Sure he did. If they came off as desperate, he'd take full advantage
[/QUOTE]
And - do YOU do ANYTHING similar yourself on a regular basis?

[/QUOTE]

Not in the way of looking for sex or affection.


----------



## nice777guy (Nov 23, 2009)

Craggy - my apologies to you.

Again - men are visual, etc, etc., etc - but there are no excuses.

Not all of us behave poorly. I hope you don't write off the entire gender because your husband was a a$$hole.


----------



## okeydokie (Sep 10, 2008)

i "assess" women constantly, i would NOT act upon it while married

i think women do "assess" men too, just more descreatly. hell there are threads on TAm where they are gooshing over hunky movie stars


----------



## Therealbrighteyes (Feb 11, 2010)

nice777guy said:


> Seems that most men here agree that there is a visual process that we go through when we see a woman.
> 
> Two questions:
> 
> ...


You didn't weigh in on your thoughts on this.


----------



## nice777guy (Nov 23, 2009)

Therealbrighteyes said:


> You didn't weigh in on your thoughts on this.


I assess women all the time. I addressed this on the "women and men friends" and other threads.

I don't know what women are thinking. Its hard to believe that women don't do SOMETHING similar.


----------



## Therealbrighteyes (Feb 11, 2010)

nice777guy said:


> I assess women all the time. I addressed this on the "women and men friends" and other threads.
> 
> I don't know what women are thinking. Its hard to believe that women don't do SOMETHING similar.
> 
> YOUR thoughts, Peaches?


No man is ever happy with just one woman. A sad thing I have come to realize.


----------



## Lon (Jun 6, 2011)

Therealbrighteyes said:


> No man is ever happy with just one woman. A sad thing I have come to realize.


huh? not true, and not really sure what that has to do with this thread.

Just looking at an attractive woman has no bearing on how happy a man is with his current SO.


----------



## tacoma (May 1, 2011)

Therealbrighteyes said:


> No man is ever happy with just one woman. A sad thing I have come to realize.


That`s not true.


----------



## Therealbrighteyes (Feb 11, 2010)

tacoma said:


> That`s not true.


Didn't you just spend the better part of several pages in another thread defending men and variety?
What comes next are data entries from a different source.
-- ==== Sys2Proof/Laws/State.lean ====
section
/-! SUPPORT. What each update of the state leaves as it was: one lemma for each update and each field it does not
touch, true by rfl. -/

section

set_option Elab.async false


namespace Sys2Proof.Machine

variable (s : State)

/-! ### `State.raise` -/

@[simp] theorem State.raise_rst (a : Alert) : (s.raise a).rst = s.rst := rfl
@[simp] theorem State.raise_straps (a : Alert) : (s.raise a).straps = s.straps := rfl
@[simp] theorem State.raise_strapPins (a : Alert) : (s.raise a).strapPins = s.strapPins := rfl
@[simp] theorem State.raise_bus (a : Alert) : (s.raise a).bus = s.bus := rfl
@[simp] theorem State.raise_tap (a : Alert) : (s.raise a).tap = s.tap := rfl
@[simp] theorem State.raise_places (a : Alert) : (s.raise a).places = s.places := rfl
@[simp] theorem State.raise_pool (a : Alert) : (s.raise a).pool = s.pool := rfl
@[simp] theorem State.raise_win0 (a : Alert) : (s.raise a).win0 = s.win0 := rfl
@[simp] theorem State.raise_arbiter (a : Alert) : (s.raise a).arbiter = s.arbiter := rfl
@[simp] theorem State.raise_port (a : Alert) : (s.raise a).port = s.port := rfl
@[simp] theorem State.raise_journal (a : Alert) : (s.raise a).journal = s.journal := rfl
@[simp] theorem State.raise_groups (a : Alert) : (s.raise a).groups = s.groups := rfl
@[simp] theorem State.raise_timer (a : Alert) : (s.raise a).timer = s.timer := rfl
@[simp] theorem State.raise_params (a : Alert) : (s.raise a).params = s.params := rfl
@[simp] theorem State.raise_link (a : Alert) : (s.raise a).link = s.link := rfl
@[simp] theorem State.raise_fe (a : Alert) : (s.raise a).fe = s.fe := rfl
@[simp] theorem State.raise_mbox (a : Alert) : (s.raise a).mbox = s.mbox := rfl
@[simp] theorem State.raise_store (a : Alert) : (s.raise a).store = s.store := rfl
@[simp] theorem State.raise_due (a : Alert) : (s.raise a).due = s.due := rfl
@[simp] theorem State.raise_freeCount (a : Alert) : (s.raise a).freeCount = s.freeCount := rfl
@[simp] theorem State.raise_pending (a : Alert) : (s.raise a).pending = s.pending := rfl
@[simp] theorem State.raise_counters (a : Alert) : (s.raise a).status.counters = s.status.counters := rfl
@[simp] theorem State.raise_record (a : Alert) : (s.raise a).status.record = s.status.record := rfl
@[simp] theorem State.raise_signal (a : Alert) : (s.raise a).status.signal = s.status.signal := rfl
That was what I was getting at. If one is enough, then why need more?


----------



## Acorn (Dec 16, 2010)

tacoma said:


> That`s not true.


Of course not, but man-bashing is fun!


----------



## bubbly girl (Oct 11, 2011)

nice777guy said:


> I assess women all the time. I addressed this on the "women and men friends" and other threads.
> 
> *I don't know what women are thinking. Its hard to believe that women don't do SOMETHING similar.*YOUR thoughts, Peaches?



No we don't. LOL

Of course I can't speak for ALL women, but no when I see a goodlooking guy I'll think "he's hot." That's pretty much it.

My husband and I have had conversations about this recently and I've just come to the conclusion that men and women think very differently. When we were watching TV and a guy I think is hot was on, my hubs asked if I wonder how big he is. Umm...no. I think he's hot. If his shirt is off I think "he's got a great chest/ stomach." I don't wonder about his size, whether he grooms himself down there or what he's like in bed.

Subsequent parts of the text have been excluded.